Data in this exercise
= Beginning of Section =
/-- The opcode and the form of an instruction (R75, R76). -/
def viewOf (i : Instr) : View :=
  match i with
  | .nop f => .reg 0x01 f
  | .jmp f => .branch 0x02 f
  | .bru f => .branch 0x03 f
  | .brd f => .branch 0x04 f
  | .rcv f => .reg 0x05 f
  | .call f => .branch 0x06 f
  | .ret f => .reg 0x07 f
  | .jmpi f => .reg 0x08 f
  | .exit f => .reg 0x09 f
  | .demote f => .reg 0x0A f
  | .yield f => .reg 0x0B f
  | .brx f => .branch 0x0C f
  | .join f => .reg 0x0D f
  | .trap f => .reg 0x0E f
  | .bkpt f => .reg 0x0F f
  | .iadd f => .reg 0x10 f
  | .isub f => .reg 0x11 f
  | .imul f => .reg 0x12 f
  | .imulh f => .reg 0x13 f
  | .imad f => .reg 0x14 f
  | .idiv f => .reg 0x15 f
  | .irem f => .reg 0x16 f
  | .imin f => .reg 0x17 f
  | .imax f => .reg 0x18 f
  | .iabs f => .reg 0x19 f
  | .ineg f => .reg 0x1A f
  | .icmp f => .reg 0x1B f
  | .isel f => .reg 0x1C f
  | .and f => .reg 0x1D f
  | .or f => .reg 0x1E f
  | .xor f => .reg 0x1F f
  | .tlog f => .reg 0x20 f
  | .shl f => .reg 0x21 f
  | .shr f => .reg 0x22 f
  | .sar f => .reg 0x23 f
  | .rotl f => .reg 0x24 f
  | .shfn f => .reg 0x25 f
  | .bext f => .reg 0x26 f
  | .bins f => .reg 0x27 f
  | .popc f => .reg 0x28 f
  | .clz f => .reg 0x29 f
  | .ctz f => .reg 0x2A f
  | .brev f => .reg 0x2B f
  | .lea f => .reg 0x2C f
  | .mov f => .reg 0x2D f
  | .movi f => .imm 0x2E f
  | .iaddi f => .imm 0x2F f
  | .imuli f => .imm 0x30 f
  | .andi f => .imm 0x31 f
  | .ori f => .imm 0x32 f
  | .xori f => .imm 0x33 f
  | .shli f => .imm 0x34 f
  | .shri f => .imm 0x35 f
  | .sari f => .imm 0x36 f
  | .icmpi f => .imm 0x37 f
  | .klog f => .reg 0x38 f
  | .kmov f => .reg 0x39 f
  | .kpop f => .reg 0x3A f
  | .kfind f => .reg 0x3B f
  | .srd f => .reg 0x3C f
  | .swr f => .reg 0x3D f
  | .pick f => .reg 0x3E f
  | .fadd f => .fmt 0x40 f
  | .fsub f => .fmt 0x41 f
  | .fmul f => .fmt 0x42 f
  | .fmad f => .fmt 0x43 f
  | .fdiv f => .fmt 0x44 f
  | .fsqrt f => .fmt 0x45 f
  | .frcp f => .fmt 0x46 f
  | .frsq f => .fmt 0x47 f
  | .fexp2 f => .fmt 0x48 f
  | .flog2 f => .fmt 0x49 f
  | .fmin f => .fmt 0x4A f
  | .fmax f => .fmt 0x4B f
  | .fsgn f => .fmt 0x4C f
  | .fcmp f => .fmt 0x4D f
  | .fclass f => .fmt 0x4E f
  | .fcmpk f => .fmt 0x4F f
  | .fsel f => .fmt 0x50 f
  | .fdot f => .fmt 0x51 f
  | .fsum f => .fmt 0x52 f
  | .fcvt f => .fmt 0x53 f
  | .fcvti f => .fmt 0x54 f
  | .fscl f => .fmt 0x55 f
  | .fbscl f => .fmt 0x57 f
  | .famax f => .fmt 0x58 f
  | .ffrc f => .fmt 0x59 f
  | .fdef f => .reg 0x5A f
  | .fdrd f => .reg 0x5B f
  | .shfl f => .reg 0x60 f
  | .eperm f => .reg 0x61 f
  | .ired f => .reg 0x62 f
  | .fred f => .fmt 0x63 f
  | .iscan f => .reg 0x64 f
  | .fscan f => .fmt 0x65 f
  | .vote f => .reg 0x66 f
  | .matchLanes f => .reg 0x67 f
  | .rng f => .reg 0x68 f
  | .rngseed f => .reg 0x69 f
  | .elect f => .reg 0x6A f
  | .ld f => .mem 0x70 f
  | .st f => .mem 0x71 f
  | .ldp f => .mem 0x72 f
  | .stp f => .mem 0x73 f
  | .ldv f => .mem 0x74 f
  | .stv f => .mem 0x75 f
  | .ldbk f => .mem 0x76 f
  | .stbk f => .mem 0x77 f
  | .ldu f => .mem 0x78 f
  | .stu f => .mem 0x79 f
  | .prf f => .mem 0x7A f
  | .cmnt f => .mem 0x7B f
  | .atom f => .mem 0x90 f
  | .acas f => .mem 0x91 f
  | .fatom f => .mem 0x92 f
  | .fence f => .reg 0x93 f
  | .promo f => .reg 0x94 f
  | .tbegin f => .reg 0x95 f
  | .tcommit f => .reg 0x96 f
  | .tabort f => .reg 0x97 f
  | .ldacq f => .mem 0x98 f
  | .strel f => .mem 0x99 f
  | .bar f => .reg 0xA0 f
  | .bararv f => .reg 0xA1 f
  | .barwt f => .reg 0xA2 f
  | .waitc f => .reg 0xA3 f
  | .tbarv f => .reg 0xA4 f
  | .tbexp f => .reg 0xA5 f
  | .tbwait f => .reg 0xA6 f
  | .hbar f => .reg 0xA7 f
  | .cbld f => .reg 0xA8 f
  | .cbwr f => .reg 0xA9 f
  | .cbswap f => .reg 0xAA f
  | .cbbind f => .reg 0xAB f
  | .cbinv f => .reg 0xAC f
  | .cbrd f => .reg 0xAD f
  | .cbxp f => .reg 0xAE f
  | .cbsave f => .reg 0xAF f
  | .cbsaveRst f => .reg 0xAF f
  | .mma f => .reg 0xB0 f
  | .mmas f => .reg 0xB1 f
  | .mzero f => .reg 0xB2 f
  | .mlda f => .reg 0xB3 f
  | .mdrain f => .reg 0xB4 f
  | .mwait f => .reg 0xB5 f
  | .msel24 f => .reg 0xB6 f
  | .marm f => .reg 0xB7 f
  | .cpy f => .reg 0xC0 f
  | .stgadv f => .reg 0xC1 f
  | .gath f => .reg 0xC2 f
  | .scat f => .reg 0xC3 f
  | .rcpl f => .reg 0xC4 f
  | .cpyst f => .reg 0xC5 f
  | .rld f => .reg 0xD0 f
  | .rst f => .reg 0xD1 f
  | .ratom f => .reg 0xD2 f
  | .rcas f => .reg 0xD3 f
  | .rget f => .reg 0xD4 f
  | .rput f => .reg 0xD5 f
  | .rsig f => .reg 0xD6 f
  | .dred f => .reg 0xD7 f
  | .lnch f => .reg 0xE0 f
  | .lnchd f => .reg 0xE1 f
  | .lntrg f => .reg 0xE2 f
  | .gsig f => .reg 0xE3 f
  | .sysc f => .reg 0xE8 f
  | .rtt f => .reg 0xE9 f
  | .psafe f => .reg 0xEA f
  | .idem f => .reg 0xEB f
  | .slotSelect _ _ => .event
  | .splitUrgent _ => .event
  | .instructionFetch _ => .event
  | .priResponse _ _ _ => .event
  | .resultArrival _ _ _ _ => .event
  | .storePerformed _ _ => .event
  | .deferredTrap _ _ => .event
  | .pagerLaunchStart _ => .event
  | .pagerResponse _ _ => .event
  | .pagerTimeout _ _ => .event
  | .barstallWatchdog _ => .event
  | .waitcRelease _ => .event
  | .promoWritebackDone _ => .event
  | .commitArrival _ _ => .event
  | .tcommitAnswer _ _ => .event
  | .codebookLoadDone _ _ => .event
  | .matrixArrayStart _ => .event
  | .matrixComplete _ _ => .event
  | .drainPeerTimeout _ _ => .event
  | .engineOpStart _ _ => .event
  | .engineSectorWrite _ _ => .event
  | .engineOpComplete _ _ => .event
  | .tagSweep => .event
  | .hbarCombinerArrival _ _ _ => .event
  | .hbarRelease _ _ _ => .event
  | .preemptRequest _ => .event
  | .preemptForceStop _ _ => .event
  | .preemptSave _ => .event
  | .replyToImage _ => .event
  | .teamRestore _ _ => .event
  | .teamPlace _ => .event
  | .groupRetire _ _ => .event
  | .launchComplete _ => .event
  | .armedSuccessorStart _ => .event
  | .qwrite _ _ => .event
  | .qdoorCandidate _ => .event
  | .queueErrClear _ => .event
  | .queueLaunch _ => .event
  | .queueGraph _ => .event
  | .queueWait _ => .event
  | .queueWaitSatisfied _ => .event
  | .queueSignal _ => .event
  | .queueNop _ => .event
  | .queueInval _ => .event
  | .graphNodeArrival _ => .event
  | .graphInstanceComplete _ => .event
  | .heldRecordPost _ => .event
  | .msixCoalesce _ => .event
  | .bar2Write _ _ => .event
  | .bar2Read _ _ => .event
  | .atsInvalidate _ _ => .event
  | .invgo _ => .event
  | .invalidationComplete => .event
  | .reqfull => .event
  | .reqbasic => .event
  | .calibrationDone _ => .event
  | .calibrationTimeout => .event
  | .registerWrite _ _ => .event
  | .packageReset _ _ _ => .event
  | .recoveryImageLoad _ _ _ _ _ _ => .event
  | .spdmRequest _ => .event
  | .supplyFault => .event
  | .clockStepDown _ _ _ => .event
  | .clockStepUp _ _ _ => .event
  | .thermalTrip => .event
  | .scrub _ _ _ _ _ => .event
  | .fabricConfigWrite _ _ => .event
  | .rtload => .event
  | .routeTableLoaded => .event
  | .pcfgWrite _ _ => .event
  | .lockPort _ => .event
  | .startPort _ => .event
  | .stopPort _ => .event
  | .portStopDrained _ => .event
  | .linkTrained _ _ => .event
  | .laneFail _ _ => .event
  | .retrainComplete _ _ => .event
  | .portDown _ => .event
  | .rxBankError _ _ => .event
  | .sessionAttempt _ _ _ _ => .event
  | .keyUpdate _ _ => .event
  | .flitReceive _ _ _ _ => .event
  | .idleMsg _ => .event
  | .replayMsg _ _ => .event
  | .vcadvMsg _ _ => .event
  | .spdmMsg _ _ => .event
  | .resumeMsg _ _ => .event
  | .stateMsg _ _ => .event
  | .peerSilenceTimeout _ => .event
  | .packetRoute => .event
  | .loadReq _ => .event
  | .storeReq _ => .event
  | .atomicReq _ => .event
  | .casReq _ => .event
  | .tbarriveReq _ => .event
  | .getreadReq _ => .event
  | .putwriteReq _ => .event
  | .drainReq _ => .event
  | .txlineReq _ => .event
  | .txcommitReq _ => .event
  | .reducePkt _ => .event
  | .dredResult _ => .event
  | .dredPhaseTimeout _ => .event
  | .remoteResponse _ => .event
  | .requestResend _ _ _ => .event
  | .remoteTimeout _ _ _ => .event
  | .atsCompletion _ _ => .event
= End of Section =
Goal of the exercise
Please give only the count of lines above containing "branch".

Task answer
5